I just read about the mucus. I think I would call the vet about what that stool sample was like. There wasn't blood was there? I always err on the side of caution.


----------



## susie and sadie

Just checking in on Candy. I hope she's doing okay this morning. :grouphug:


----------



## uniquelovdolce

sounds like u were a great daddy n u are watching her closely ... i hope she passes it or passed it already ... i would hope she chewed it at least a little .. how is the lil fluff doing today ?


----------



## Rhu

She's doing fine this morning. Woke up to check if everything was okay. No signs of discomfort or anything. Going to the vet after class! Hopefully he has something good to say...

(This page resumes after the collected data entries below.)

-- ==== Sys2Proof/Machine/Step.lean ====
section
/-! DEFINITION. The step: the command at the front of the queue is taken and run on the part with the queue's rest. -/

namespace Sys2Proof.Machine

/-- The part with the command that a word spells put at the front of its queue. No row of the table has bits, so no
word spells a command (log entry 2). -/
def State.withFetchWord (s : State) (nbits w : Nat) : State :=
  match decodeTableWord nbits w with
  | some c => { s with pending := c :: s.pending }
  | none => s

/-- One step: the front command on the part with the rest of the queue; with none waiting, `idle` (log entry 5). -/
def step (s : State) : Host.Outcome State Fault Refusal :=
  match s.pending with
  | [] => idle s
  | c :: rest => exec c { s with pending := rest }

end Sys2Proof.Machine
end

And there was no blood in the stool so that's relieving.


----------



## drclee

I'm so sorry to hear this! I hope Candy chewed the toothpick and passes it today. Please continue to keep us posted.


----------



## Matilda's mommy

just saw your thread, I just said a prayer for you and Candy, I'll be watching updates


----------



## Rhu

Update:

Good news: Everything seems to be fine for Candy atm, no abdominal pain and x-rays showed nothing wrong in the stomach or the intestine.

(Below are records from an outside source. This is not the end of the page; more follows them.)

-- ==== Sys2Proof/Certificates/Slice0/Obligations.lean ====
section
/-! DEFINITION. What is to be proved about the part, rule by rule. OBLIGATIONS.json says what each statement cites. -/

open Sys2Proof Sys2Proof.Machine

/-! ### The step and its queue -/

/-- A step runs the command at the front of the queue on the part with the queue's rest; with nothing waiting and no
selection owed it idles (the task's queue; idling is the model's choice, log entry 5). -/
def Obligations.StepRunsFrontCommand : Prop :=
  (∀ (s : State) (c : Instr) (rest : List Instr),
    s.pending = c :: rest → step s = exec c { s with pending := rest }) ∧
  ∀ s : State, s.pending = [] → s.occasion = false → step s = .next s

/-- No command touches the queue of commands that wait (the task's queue). -/
def Obligations.CommandsLeaveTheQueue : Prop :=
  ∀ (c : Instr) (s t : State), exec c s = .next t → t.pending = s.pending

/-! ### Frames (R166, R168, R176) -/

/-- The frame of a well-formed command is at most 40 bytes, has the verdict GOOD, and reads as that command. -/
def Obligations.FrameReadsAsItsCommand : Prop :=
  ∀ (i : Instr) (bytes : List Byte), i.wellFormed = true → frameOf i = some bytes →
    bytes.length ≤ 40 ∧ frameVerdict false bytes = some .good ∧ readFrame .good bytes = i

/-- A frame of verdict GOOD that reads as a command of the engine is the frame of that command, byte for byte, and the
command is well-formed. -/
def Obligations.CommandHasOneFrame : Prop :=
  ∀ bytes : List Byte, frameVerdict false bytes = some .good →
    (∀ v b, readFrame .good bytes ≠ .refusedFrame v b) →
    frameOf (readFrame .good bytes) = some bytes ∧ (readFrame .good bytes).wellFormed = true

/-! ### Reset and the start-up sweep -/

/-- HARD_RESET in any state: the part is STARTING with RESETn low, no operation in flight, and every block at its
hard-reset values. -/
def Obligations.HardResetValues : Prop :=
  ∀ s : State, ∃ t : State, exec .hardReset s = .next t ∧
    t.resetnLow = true ∧ t.partState = .starting ∧ t.array = none ∧ t.occasion = false ∧
    (∀ i, t.claim i = none) ∧
    t.queue = [] ∧ t.nextTicket = 1 ∧ t.orphan = none ∧ t.log = [] ∧ t.streak = 0 ∧ t.lastLane = 3 ∧
    (∀ n, (t.lane n).state = .off ∧ (t.lane n).slot = none ∧ (t.lane n).tag = .empty ∧ (t.lane n).current = none ∧
      (t.lane n).pointer = 0 ∧ (t.lane n).count = 0 ∧ (t.lane n).held = false ∧ (t.lane n).stopPending = false ∧
      (t.lane n).lines = 0 ∧ (t.lane n).episode = 0 ∧
      (t.lane n).setup = { direction := .out, fill := 0, policy := .halt, mode := .once, waitLimit := 0 } ∧
      (t.lane n).list = { entries := [], fetch := { entry := 0, rep := 0 }, shown := { entry := 0, rep := 0 },
                          showing := false } ∧
      (t.lane n).ready = false ∧ (t.lane n).mark = false ∧ (t.lane n).ldDrive = none) ∧
    t.events = [] ∧ t.eventCounter = 0 ∧ t.mask = 0x0FFE ∧ t.attnLow = false ∧
    (∀ c, t.session c = none ∧ ∀ a, (t.buffer c).read a = 0) ∧
    t.engine = .idle ∧ t.groupEnable = false ∧
    t.port.phase = .watching ∧ t.port.isOpen = false ∧ t.port.frameInTx = false ∧ t.port.frameBytes = [] ∧
    t.port.groupBytes = [] ∧ t.sckHeld = false ∧ t.sdaByte = none

/-- RESETN_RISE while RESETn is low: the millisecond counter is 0 and the tick chain at its start, the straps are
sampled (device address 0x68 plus the straps), the port is at WATCHING with nothing assembled, and the sweep stands at
row 0; everything else stands. A
sweep operation writes 0 into the 128 cells of its row and sets the row's record to generation 0, SWEEP; no other row
changes. The one of row 511 also sets pointer and debt to 0, makes the part OPERATING and leaves PART RESET, cause
HARD, sequence number 1, as the only event, with ATTN low. -/
def Obligations.StartUpSweep : Prop :=
  (∀ (s : State) (straps : Fin 8), s.resetnLow = true →
    ∃ t : State, exec (.resetnRise straps) s = .next t ∧
      t = { s with resetnLow := false, clock := 0, tickPhase := 0, leaseTick := .settled, partState := .starting,
                   swept := 0
                   port := { phase := .watching, isOpen := false, bitCount := 0, frameBytes := [], overlong := false,
                             groupBytes := [], groupOverlong := false, frameInTx := false, record := none,
                             nextByte := 0, strap := straps, ack := false } } ∧
      t.port.device = 0x68 + straps.val) ∧
  ∀ (s : State) (r : RowId), s.partState = .starting → s.resetnLow = false → s.swept = r.val →
    ∃ t : State, exec .sweepOperationCompletion s = .next t ∧
      (∀ k, k < 128 → t.readCell (128 * r.val + k) = 0) ∧
      t.rowRecord r = { generation := 0, lastWriter := .sweep } ∧
      (∀ a, a / 128 ≠ r.val → t.readCell a = s.readCell a) ∧
      (∀ q, q ≠ r → t.rowRecord q = s.rowRecord q) ∧
      (r.val < 511 → t = { s with cells := t.cells, records := t.records, swept := r.val + 1 }) ∧
      (r.val = 511 →
        t = { s with cells := t.cells, records := t.records, swept := 512, refreshPointer := 0, refreshDebt := 0,
                     partState := .operating, eventCounter := 1, mask := 0x0FFE,
                     events := [{ seq := 1, time := s.clock,
                                  post := { kind := .partReset, source := .part, cause := some .hard } }] } ∧
        t.attnLow = true)

/-- From any state with RESETn low, the rise of RESETn and 512 sweep operations leave an OPERATING part: every cell 0,
every row record generation 0 and SWEEP, pointer and debt 0, and PART RESET, cause HARD, time 0, alone in the event
queue. -/
def Obligations.SweepLeavesOperatingPart : Prop :=
  ∀ (s : State) (straps : Fin 8), s.resetnLow = true →
    ∃ t : State, runCommands (.resetnRise straps :: List.replicate 512 .sweepOperationCompletion) s = .next t ∧
      t.partState = .operating ∧ (∀ a, a < 65536 → t.readCell a = 0) ∧
      (∀ r, t.rowRecord r = { generation := 0, lastWriter := .sweep }) ∧
      t.refreshPointer = 0 ∧ t.refreshDebt = 0 ∧
      t.events = [{ seq := 1, time := 0, post := { kind := .partReset, source := .part, cause := some .hard } }] ∧
      t.attnLow = true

Bad news: She has a fever at 103.4 F =[.

And as a regular poster posted, I felt really at ease at my regular vet =]. He gave us antibiotics for Candy's fever so now I'll have to wait and see if she passes anymore of the toothpick. *crosses fingers*


----------



## Ladysmom

Oh, dear. An infection isn't good news.


----------



## Rhu

Ladysmom said:


> Oh, dear. An infection isn't good news.


Yeah..I know. He gave us some antibiotics and he is also a doing a blood work. He said that there are no signs that the fever was/is triggered by the toothpick so we'll have to wait and see for the blood work.

All in all, he gave took some x-rays, some blood, and then sent us home with some antibiotics telling us he will call us tomorrow.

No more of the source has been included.